Records from a data source:
====
-- ==== Sys2Proof/Safety.lean ====
section
/-! DEFINITION. What a run must keep: the invariant of R54, with what it takes to be kept by every step, and the ring
read as a queue. A run is safe while no step faults or refuses. -/

namespace Sys2Proof

open Sys2Proof.Machine

/-- The machine went on. -/
def Runs (r : Host.Outcome State Fault Refusal) : Prop := ∃ t, r = .next t

/-- The number of waiting entries, `(HEAD - TAIL) mod QN` (R25). -/
def waitingCount (s : State) : Nat := (s.head.toNat + s.par.qn - s.tail.toNat) % s.par.qn

/-- The waiting entries of the ring, the next to be consumed first (R25, R174). -/
def waiting (s : State) : List Entry :=
  (List.range (waitingCount s)).filterMap (fun k => s.q[(s.tail.toNat + k) % s.par.qn]?)

/-- An ADU buffer of `cap` bytes in its canonical form. -/
abbrev AduGood (cap : Nat) (m : Memory) : Prop := Memory.wf m ∧ Memory.within m cap

/-- What SEND.A leaves in the ring: legal lengths, asynchronous, not yet sent (R170, R171). -/
abbrev WaitingGood (cap : Nat) (e : Entry) : Prop :=
  Message.lengthsLegal cap e.msg ∧ e.async = true ∧ e.sent = false

/-- The invariant. Fields named after R54's letters say which of its parts they are; the others are what makes it
inductive, each with its rule. -/
structure BlockInv (s : State) : Prop where
  /-- The parameters are legal (R6). -/
  parLegal : s.par.Legal
  /-- Q has QN slots (R25). -/
  qLength : s.q.length = s.par.qn
  /-- SIL has NB entries (R41). -/
  silLength : s.sil.length = s.par.nb
  /-- The four kinds of ADU buffers are canonical and inside ADU_CAP (R60). -/
  stgAdu : AduGood s.par.aduCap s.stg.msg.adu
  qAdu : ∀ e ∈ s.q, AduGood s.par.aduCap e.msg.adu
  syncAdu : AduGood s.par.aduCap s.sync.msg.adu
  curAdu : AduGood s.par.aduCap s.cur.entry.msg.adu
  /-- R54(a). -/
  idleIff : s.es = .idle ↔ s.cur.valid = false
  /-- R54(b). -/
  terminalSync : terminalState s.es = true → s.cur.valid = true ∧ s.cur.entry.async = false
  /-- R54(c). -/
  busyInFlight : s.syncBusy = true →
    s.cur.valid = true ∧ s.cur.entry.async = false ∧ s.es ≠ .idle ∧ s.es ≠ .silent
  /-- A synchronous transaction not yet delivered is marked busy (R26, R182). -/
  inFlightBusy : s.cur.valid = true → s.cur.entry.async = false → s.es ≠ .silent → s.syncBusy = true
  /-- R54(d). -/
  requestNotBusy : s.syncReq = true → s.syncBusy = false
  /-- R54(e), and in TX already (R136). -/
  countdownArmed : s.es = .tx ∨ s.es = .awaitReply → 1 ≤ s.tocnt.toNat ∧ s.tocnt.toNat ≤ s.par.tmax
  /-- R54(f). -/
  guardClear : s.guard = false
  headInRing : s.head.toNat < s.par.qn
  tailInRing : s.tail.toNat < s.par.qn
  baudInTable : s.baud.toNat < s.par.nb
  timeoutInRange : s.par.tmin ≤ s.timeout.toNat ∧ s.timeout.toNat ≤ s.par.tmax
  /-- The current packet passed the admission test and is marked sent (R170, R135, R184). -/
  curLegal : s.cur.valid = true → Message.lengthsLegal s.par.aduCap s.cur.entry.msg ∧ s.cur.entry.sent = true
  /-- A pending blocking request passed the admission test (R170, R181). -/
  syncLegal : s.syncReq = true → Message.lengthsLegal s.par.aduCap s.sync.msg
  /-- `SYNC.async` is always 0 (R26). -/
  syncSync : s.sync.async = false
  /-- Every waiting entry passed the admission test (R170, R171). -/
  waitingLegal : ∀ e ∈ waiting s, WaitingGood s.par.aduCap e
  /-- Nothing is waiting, pending or in flight before the block is ready (R170, R216). -/
  readyFirst : s.head ≠ s.tail ∨ s.syncReq = true ∨ s.cur.valid = true → ready s = true
  /-- DIREN is set only by the write that binds (R38). -/
  direnBound : s.ctrl.diren = true → s.ctrl.bound = true
  /-- DIR is 1 exactly in TX and with direction control (R244, R48). -/
  dirLevel : s.dir = (s.ctrl.diren && s.es == .tx)
  /-- RSTPEND waits for a transaction in flight (R36). -/
  pendingInFlight : s.rstPend = true → s.cur.valid = true
  /-- The latch holds `CODE_NONE` unless it holds a device code (R31). -/
  excCode : s.exkind = false → s.exc = codeNone
  /-- TBAUD is the value last given to BAUD, or none (R198, R240). -/
  tbaudIsBaud : s.tbaud = some s.baud ∨ (s.tbaud = none ∧ s.baud = 0)

end Sys2Proof
end

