/-! `setDirection` -/

@[simp] theorem setDirection_par (d : Bool) : (setDirection d s).par = s.par := rfl
@[simp] theorem setDirection_crc (d : Bool) : (setDirection d s).crc = s.crc := rfl
@[simp] theorem setDirection_crcOk (d : Bool) : (setDirection d s).crcOk = s.crcOk := rfl
@[simp] theorem setDirection_stg (d : Bool) : (setDirection d s).stg = s.stg := rfl
@[simp] theorem setDirection_q (d : Bool) : (setDirection d s).q = s.q := rfl
@[simp] theorem setDirection_head (d : Bool) : (setDirection d s).head = s.head := rfl
@[simp] theorem setDirection_tail (d : Bool) : (setDirection d s).tail = s.tail := rfl
@[simp] theorem setDirection_sync (d : Bool) : (setDirection d s).sync = s.sync := rfl
@[simp] theorem setDirection_syncReq (d : Bool) : (setDirection d s).syncReq = s.syncReq := rfl
@[simp] theorem setDirection_syncBusy (d : Bool) : (setDirection d s).syncBusy = s.syncBusy := rfl
@[simp] theorem setDirection_cur (d : Bool) : (setDirection d s).cur = s.cur := rfl
@[simp] theorem setDirection_es (d : Bool) : (setDirection d s).es = s.es := rfl
@[simp] theorem setDirection_tocnt (d : Bool) : (setDirection d s).tocnt = s.tocnt := rfl
@[simp] theorem setDirection_silt0 (d : Bool) : (setDirection d s).silt0 = s.silt0 := rfl
@[simp] theorem setDirection_exc (d : Bool) : (setDirection d s).exc = s.exc := rfl
@[simp] theorem setDirection_exkind (d : Bool) : (setDirection d s).exkind = s.exkind := rfl
@[simp] theorem setDirection_lastMs (d : Bool) : (setDirection d s).lastMs = s.lastMs := rfl
@[simp] theorem setDirection_guard (d : Bool) : (setDirection d s).guard = s.guard := rfl
@[simp] theorem setDirection_ms (d : Bool) : (setDirection d s).ms = s.ms := rfl
@[simp] theorem setDirection_rstPend (d : Bool) : (setDirection d s).rstPend = s.rstPend := rfl
@[simp] theorem setDirection_ctrl (d : Bool) : (setDirection d s).ctrl = s.ctrl := rfl
@[simp] theorem setDirection_baud (d : Bool) : (setDirection d s).baud = s.baud := rfl
@[simp] theorem setDirection_timeout (d : Bool) : (setDirection d s).timeout = s.timeout := rfl
@[simp] theorem setDirection_sil (d : Bool) : (setDirection d s).sil = s.sil := rfl
@[simp] theorem setDirection_dir (d : Bool) : (setDirection d s).dir = if s.ctrl.diren then d else s.dir := rfl
@[simp] theorem setDirection_txq (d : Bool) : (setDirection d s).txq = s.txq := rfl
@[simp] theorem setDirection_rxf (d : Bool) : (setDirection d s).rxf = s.rxf := rfl
@[simp] theorem setDirection_tbaud (d : Bool) : (setDirection d s).tbaud = s.tbaud := rfl
@[simp] theorem setDirection_rsp (d : Bool) : (setDirection d s).rsp = s.rsp := rfl
@[simp] theorem setDirection_cpl (d : Bool) : (setDirection d s).cpl = s.cpl := rfl
@[simp] theorem setDirection_lineOut (d : Bool) : (setDirection d s).lineOut = s.lineOut := rfl
@[simp] theorem setDirection_schedule (d : Bool) : (setDirection d s).schedule = s.schedule := rfl
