/-! ### Nothing is sent during the silence (R152, R150) -/

/-- A step that writes no timing leaves the silence in force as it is (R196). -/
theorem silenceNow_runEvent {e : Event} {s t : State} (h : BlockInv s) (hpor : e ≠ .por) (htiming : ¬ChangesTiming e)
    (ht : runEvent e s = .next t) : silenceNow t = silenceNow s := by
  have hkept : t.baud = s.baud ∧ t.sil = s.sil := by
    cases e with
    | command w =>
      cases commandStep_of_runCommand (inv_nb_le h) t ht with
      | polled hp hu v =>
        have hframe := congrArg (fun u => (State.baud u, State.sil u)) (pollOnce_frame hu)
        exact Prod.mk.inj hframe
      | enqueued | flushed | resetPending | aborted => exact ⟨rfl, rfl⟩
      | hostOnly _ _ _ hquiet => exact hquiet htiming
    | tick | rxIn => cases ht; exact ⟨rfl, rfl⟩
    | txOut =>
      cases ht
      obtain ⟨q, l, hq⟩ := txOutStep_eq s
      rw [hq]
      exact ⟨rfl, rfl⟩
    | dispGrant =>
      rcases grantStep_cases ht with rfl | ⟨-, -, -, rfl⟩
      · exact ⟨rfl, rfl⟩
      · exact ⟨rfl, rfl⟩
    | dispComplete =>
      cases ht
      rcases completeStep_cases s with hc | ⟨-, k, c, m, hc⟩
      · rw [hc]; exact ⟨rfl, rfl⟩
      · rw [hc]; exact ⟨rfl, rfl⟩
    | por => exact absurd rfl hpor
  rw [silenceNow, silenceNow, hkept.1, hkept.2, (stepFrame_runEvent hpor ht).par]

theorem silent_poll_holds {s t : State} (hes : s.es = .silent) (hb : s.baud.toNat < s.par.nb)
    (hleft : (s.ms - s.silt0).toNat < silenceNow s) (h : pollOnce s = .next t) : EngineKept s t := by
  rcases pollOnce_eq_next h with ⟨-, rfl⟩ | ⟨-, u, hu, rfl⟩
  · exact engineKept_refl _
  · rw [(pollArm_silent (s := pollBegun s) hes hb).trans (if_neg (Nat.not_le.2 hleft))] at hu
    cases hu
    exact engineKept_refl s

/-- While the silence lasts every step but a reset keeps the engine in it (R152). -/
theorem silent_step {e : Event} {s t : State} (h : BlockInv s) (hes : s.es = .silent)
    (hleft : (s.ms - s.silt0).toNat < silenceNow s) (hpor : e ≠ .por) (habort : ¬IsCommand .rstAbort e)
    (ht : runEvent e s = .next t) : EngineKept s t :=
  engineKept_runEvent h (by simp [hes]) (by simp [hes, terminalState]) hpor habort
    (fun _ _ hu => silent_poll_holds hes h.baudInTable hleft hu) ht

/-- A tick brings the end of the silence nearer by one at most, and no other step does. -/
theorem elapsed_step {e : Event} {s t : State} (hkept : EngineKept s t) (hpor : e ≠ .por)
    (ht : runEvent e s = .next t) :
    (t.ms - t.silt0).toNat ≤ (s.ms - s.silt0).toNat + if e = .tick then 1 else 0 := by
  obtain ⟨-, -, hsilt0, -⟩ := hkept
  rw [hsilt0]
  split
  · subst e
    cases ht
    show (s.ms + 1 - s.silt0).toNat ≤ _
    bv_omega
  · rw [(stepFrame_runEvent hpor ht).ms ‹_›]
    omega

/-- The ticks among these events. -/
def ticksIn (es : List Event) : Nat := (es.filter (· == .tick)).length

theorem ticksIn_cons (e : Event) (es : List Event) :
    ticksIn (e :: es) = (if e = .tick then 1 else 0) + ticksIn es := by
  by_cases h : e = .tick <;> simp [ticksIn, h, Nat.add_comm]

theorem silent_run {n : Nat} {s t : State} (h : BlockInv s) (hes : s.es = .silent)
    (hevents : ∀ e ∈ s.schedule.take n, e ≠ .por ∧ ¬IsCommand .rstAbort e ∧ ¬ChangesTiming e)
    (hleft : (s.ms - s.silt0).toNat + ticksIn (s.schedule.take n) < silenceNow s)
    (hrun : Sys2Proof.core.run n s = .next t) : t.es = .silent ∧ ∃ k, t.txq = s.txq.drop k := by
  induction n generalizing s with
  | zero => cases hrun; exact ⟨hes, 0, rfl⟩
  | succ n ih =>
    obtain ⟨u, hu, hrest⟩ := run_succ_eq_next (M := Sys2Proof.core) hrun
    rcases step_cases hu with ⟨hnil, rfl⟩ | ⟨e, rest, hcons, he⟩
    · have hnone (m : Nat) : u.schedule.take m = [] := by simp [hnil]
      rw [hnone] at hleft
      exact ih h hes (by simp [hnone]) (by rwa [hnone]) hrest
    · rw [hcons, List.take_succ_cons] at hevents hleft
      obtain ⟨hpor, habort, htiming⟩ := hevents e List.mem_cons_self
      have hinv : BlockInv { s with schedule := rest } := { h with }
      have hkept := silent_step hinv hes (Nat.lt_of_le_of_lt (Nat.le_add_right _ _) hleft) hpor habort he
      have helapsed := elapsed_step hkept hpor he
      have hsilence := silenceNow_runEvent hinv hpor htiming he
      have hsched : u.schedule = rest := (stepFrame_runEvent hpor he).schedule
      obtain ⟨hes', -, -, k, hk⟩ := hkept
      have hbefore : (u.ms - u.silt0).toNat + ticksIn (u.schedule.take n) < silenceNow u := by
        rw [ticksIn_cons, ← Nat.add_assoc] at hleft
        rw [hsilence, hsched]
        exact Nat.lt_of_le_of_lt (Nat.add_le_add_right helapsed _) hleft
      obtain ⟨hend, m, hm⟩ := ih (inv_runEvent hinv he) (hes'.trans hes)
        (hsched ▸ fun e' he' => hevents e' (List.mem_cons_of_mem _ he')) hbefore hrest
      exact ⟨hend, k + m, by rw [hm, hk, List.drop_drop]⟩

/-- Settles O59: by induction on the steps, with the time elapsed and the ticks to come below the silence in force. -/
theorem nothingIsSentDuringTheSilence : Obligations.NothingIsSentDuringTheSilence := by
  intro n s t h hes hsilt0 hevents hticks hrun
  refine silent_run h hes hevents ?_ hrun
  rwa [hsilt0, BitVec.sub_self, BitVec.toNat_zero, Nat.zero_add]

end Sys2Proof
end

section
/-! SUPPORT. The two sends: the admission test's reasons in their order, and what an accepted SEND.A enqueues
(R170 to R172). -/

namespace Sys2Proof

open Sys2Proof.Machine Sys2Proof.Claims

/-! ### The admission test's reasons (R170) -/

theorem ready_iff (s : State) : ready s = true ↔ IsReady s := Bool.and_eq_true_iff

theorem admission_of_not_ready {s : State} (blocking : Bool) (h : ¬IsReady s) :
    admission blocking s = some .notReady := if_pos (Bool.eq_false_iff.2 ((ready_iff s).not.2 h))

/-- Past reason 6, SEND.S asks whether the sync slot is occupied. -/
theorem admission_of_occupied {s : State} (hr : IsReady s) (h : s.syncReq = true ∨ s.syncBusy = true) :
    admission true s = some .syncOccupied := by
  have hready := (ready_iff s).2 hr
  have hocc : (s.syncReq || s.syncBusy) = true := Bool.or_eq_true_iff.2 h
  simp [admission, hready, hocc]

/-- Past reasons 6 and 7, the lengths decide. -/
theorem admission_of_badLengths {s : State} {blocking : Bool} (hr : IsReady s)
    (hfree : blocking = true → s.syncReq = false ∧ s.syncBusy = false) (h : ¬StagedLengthsLegal s) :
    admission blocking s = some .badLengths := by
  have hready := (ready_iff s).2 hr
  have hfree' : (blocking && (s.syncReq || s.syncBusy)) = false := by simpa using hfree
  have hlen : ¬Message.lengthsLegal s.par.aduCap s.stg.msg := h
  simp [admission, hready, hfree', hlen]
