-- ==== Sys2Proof/Machine/Control.lean ====
section
/-! DEFINITION. Control flow, `45_skip_and_end.md`: SKIP and END. -/

namespace Sys2Proof.Machine

/-- SKIP (R220): the whole integer is compared with the whole condition code; the count is taken as it is, negative too
(R222). R and A take part in the common steps only. -/
def execSkip (f : IoFlags) (o : Opnds) (s : State) : Host.Outcome State Fault Refusal :=
  executed f o (fun l t => if int32 l.x = t.cc.code then t.setSkip (int32 l.y) else t) s

/-- END (R223): counted, and the pass ended; no field of the word is read (R95). -/
def execEnd (s : State) : Host.Outcome State Fault Refusal :=
  .next s.count.setEnded

end Sys2Proof.Machine
end

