theorem DiagnosedUpTo.lines (ts : List Text) (h : DiagnosedUpTo l.lastRow l.errors) (hrow : l.lastRow ≤ row) :
    DiagnosedUpTo (Loading.lines n row ts l).lastRow (Loading.lines n row ts l).errors := by
  induction ts generalizing row l with
  | nil => exact h
  | cons t ts ih =>
    obtain ⟨hline, hle⟩ := h.line (n := n) hrow (classify (normalLine t))
    exact ih hline (Nat.le_succ_of_le hle)

/-- NoEndFound is raised at the last row (R254). -/
theorem DiagnosedUpTo.finish (h : DiagnosedUpTo l.lastRow l.errors) : DiagnosedUpTo l.lastRow l.finish.errors := by
  unfold Loading.finish
  split
  · exact h
  · exact h.raise nofun

/-- A failed load answers the loader's list, which is not the sentinel alone (R256). -/
theorem errors_of_assemble {text : Text} {errors : List ErrorRecord} (h : assemble n text = .failed errors) :
    errors = (Loading.lines n 1 (splitOnChar '\n' text) Loading.start).finish.errors ∧ errors ≠ sentinelOnly := by
  unfold assemble at h
  dsimp only at h
  split at h
  · cases h
  · split at h
    · cases h
    · next hne =>
      obtain rfl := LoadResult.failed.inj h
      exact ⟨rfl, hne⟩

/-- Settles O51: the whole text keeps the order, and the list is not the sentinel alone. -/
theorem diagnosticsInRowOrder : Obligations.DiagnosticsInRowOrder := by
  unfold Obligations.DiagnosticsInRowOrder
  intro n text errors h
  obtain ⟨herrors, hne⟩ := errors_of_assemble h
  obtain ⟨-, ds, heq, hds, hord⟩ := herrors ▸ (diagnosedUpTo_start.lines (splitOnChar '\n' text) le_rfl).finish
  refine ⟨ds, heq, fun hnil => hne (by rw [heq, hnil, sentinelOnly]), fun d hd => ?_, hord⟩
  obtain ⟨hkind, r, hr, h1, -⟩ := hds d hd
  exact ⟨hkind, r, hr, h1⟩

end Sys2Proof.Machine
end

section
/-! No step of a tick stops, which transactions of the host are refused, and what the loads and the reset leave. -/

namespace Sys2Proof.Machine

/-! ### Steps of a tick -/

/-- Settles O55: the word of the slot is passed over, or its instruction, well-formed by the invariant, completes. -/
theorem tickStepNeverStops : Obligations.TickStepNeverStops := by
  unfold Obligations.TickStepNeverStops
  intro s h ht
  obtain ⟨hl, -, -⟩ := h.tick ht
  obtain ⟨w, i, hf, -, hd, hwf⟩ := h.fetch_wf ht
  by_cases hk : s.skipcnt = 0
  · obtain ⟨u, hx⟩ := h.exec_completes hl hwf
    exact ⟨u.afterExec, by rw [step_of_decode ht hk hf hd, hx, settle]⟩
  · exact ⟨s.skipSlot, step_of_skipcnt_ne_zero ht hk hf⟩

/-! ### Refused transactions -/

section
variable {s : State}

theorem startTick_of_not_loaded (hl : s.loadedOk = false) (samples : List F32) :
    startTick samples s = .refused .tickNotLoaded := by
  simp [startTick, hl]

theorem step_tick_of_not_loaded {samples : List F32} {rest : List HostCmd} (ht : s.inTick = false)
    (hq : s.hostQueue = .tick samples :: rest) (hl : s.loadedOk = false) : step s = .refused .tickNotLoaded :=
  (step_pending ht hq).trans (startTick_of_not_loaded (s := { s with hostQueue := rest }) hl samples)

theorem startTick_of_ill_formed (hl : s.loadedOk = true) (hwf : s.imageWf = false) (samples : List F32) :
    startTick samples s = .refused .illFormedImage := by
  simp [startTick, hl, hwf]

theorem startTick_of_wrong_count (hl : s.loadedOk = true) (hwf : s.imageWf = true) {samples : List F32}
    (hn : samples.length ≠ s.numChannels) : startTick samples s = .refused .wrongSampleCount := by
  simp [startTick, hl, hwf, hn]

theorem portWrite_of_le {i : Nat} (h : s.gpr.length ≤ i) (v : F32) :
    portWrite i v s = .refused .hostIndexOutOfRange := if_neg (not_lt.mpr h)

theorem portRead_of_le {i : Nat} (h : s.gpr.length ≤ i) : portRead i s = .refused .hostIndexOutOfRange := by
  simp [portRead, h]

/-- A delivered image whose records unpack and which passes the checks is loaded (R112). -/
theorem loadImage_of_wf {raw : RawImage} {img : ProgramImage} (hraw : raw.unpack = some img)
    (hwf : img.wf s.numChannels = true) : loadImage raw s = .next ((s.loadSucceeded img).answer .loaded) := by
  simp [loadImage, hraw, hwf]

theorem loadImage_of_not_wf {raw : RawImage}
    (h : ∀ img, raw.unpack = some img → img.wf s.numChannels = false) :
    loadImage raw s = .refused .illFormedImage := by
  unfold loadImage
  split
  · next img hraw => rw [h img hraw, if_neg Bool.false_ne_true]
  · rfl

/-- What exceeds the machine's words: more than 4096 registers or words, or a channel of more than 16 bits (log 14). -/
theorem exceeds_iff (img : ProgramImage) :
    ProgramImage.exceeds img = true ↔ 4096 < img.gpr.length ∨ 4096 < img.imem.length ∨ ∃ r ∈ img.gpr, 65536 ≤ r.io := by
  simp only [ProgramImage.exceeds, Bool.or_eq_true, List.any_eq_true, decide_eq_true_eq, or_assoc]
  exact Iff.rfl

theorem assemble_eq_overCapacity_iff (n : Nat) (text : Text) :
    assemble n text = .overCapacity ↔
      ProgramImage.exceeds (Loading.lines n 1 (splitOnChar '\n' text) Loading.start).finish.img = true := by
  unfold assemble
  dsimp only
  split
  · next h => simp [h]
  · next h => split <;> simp [h]

/-- A load of a text is refused for the capacities alone (log 14). -/
theorem loadText_refused_iff (text : Text) :
    loadText text s = .refused .imageOverCapacity ↔ assemble s.numChannels text = .overCapacity := by
  cases h : assemble s.numChannels text <;> simp [loadText, h]

end

/-- Settles O42: each refused transaction is the first pending one, and its refusal is the lemma above. -/
theorem refusedTransactions : Obligations.RefusedTransactions := by
  unfold Obligations.RefusedTransactions
  intro s rest ht
  refine ⟨fun samples hq => ?_, fun i v hq hi => ?_, fun i hq hi => ?_, fun raw hq h => ?_, fun hq => ?_,
    fun text hq => ?_, fun name i hname hi => ?_⟩
  · refine ⟨step_tick_of_not_loaded ht hq, fun hl hwf => ?_, fun hl hwf hn => ?_⟩
    · exact (step_pending ht hq).trans (startTick_of_ill_formed (s := { s with hostQueue := rest }) hl hwf samples)
    · exact (step_pending ht hq).trans (startTick_of_wrong_count (s := { s with hostQueue := rest }) hl hwf hn)
  · exact (step_pending ht hq).trans (portWrite_of_le (s := { s with hostQueue := rest }) hi v)
  · exact (step_pending ht hq).trans (portRead_of_le (s := { s with hostQueue := rest }) hi)
  · exact (step_pending ht hq).trans (loadImage_of_not_wf (s := { s with hostQueue := rest }) h)
  · exact step_pending ht hq
  · rw [step_pending ht hq]
    exact (loadText_refused_iff text).trans ((assemble_eq_overCapacity_iff _ _).trans (exceeds_iff _))
  · have hindex : State.indexOf { s with hostQueue := rest } name = some i := hname
    have hlen : (State.gpr { s with hostQueue := rest }).length ≤ i := hi
    exact ⟨fun v hq => (step_pending ht hq).trans ((perform_setByName_of_some hindex v).trans (portWrite_of_le hlen v)),
      fun hq => (step_pending ht hq).trans ((perform_getByName_of_some hindex).trans (portRead_of_le hlen))⟩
====
EXERCISE INSTRUCTIONS: All that is wanted is a faithful reproduction of the line above with "timeoutInRange : s.par.tmin", the line with "s.par := rfl", and every line in between.

ANSWER BOX:
  timeoutInRange : s.par.tmin ≤ s.timeout.toNat ∧ s.timeout.toNat ≤ s.par.tmax
  /-- The current packet passed the admission test and is marked sent (R170, R135, R184). -/
  curLegal : s.cur.valid = true → Message.lengthsLegal s.par.aduCap s.cur.entry.msg ∧ s.cur.entry.sent = true
  /-- A pending blocking request passed the admission test (R170, R181). -/
  syncLegal : s.syncReq = true → Message.lengthsLegal s.par.aduCap s.sync.msg
  /-- `SYNC.async` is always 0 (R26). -/
  syncSync : s.sync.async = false
  /-- Every waiting entry passed the admission test (R170, R171). -/
  waitingLegal : ∀ e ∈ waiting s, WaitingGood s.par.aduCap e
  /-- Nothing is waiting, pending or in flight before the block is ready (R170, R216). -/
  readyFirst : s.head ≠ s.tail ∨ s.syncReq = true ∨ s.cur.valid = true → ready s = true
  /-- DIREN is set only by the write that binds (R38). -/
  direnBound : s.ctrl.diren = true → s.ctrl.bound = true
  /-- DIR is 1 exactly in TX and with direction control (R244, R48). -/
  dirLevel : s.dir = (s.ctrl.diren && s.es == .tx)
  /-- RSTPEND waits for a transaction in flight (R36). -/
  pendingInFlight : s.rstPend = true → s.cur.valid = true
  /-- The latch holds `CODE_NONE` unless it holds a device code (R31). -/
  excCode : s.exkind = false → s.exc = codeNone
  /-- TBAUD is the value last given to BAUD, or none (R198, R240). -/
  tbaudIsBaud : s.tbaud = some s.baud ∨ (s.tbaud = none ∧ s.baud = 0)

end Sys2Proof
end

/-! `setDirection` -/

@[simp] theorem setDirection_par (d : Bool) : (setDirection d s).par = s.par := rfl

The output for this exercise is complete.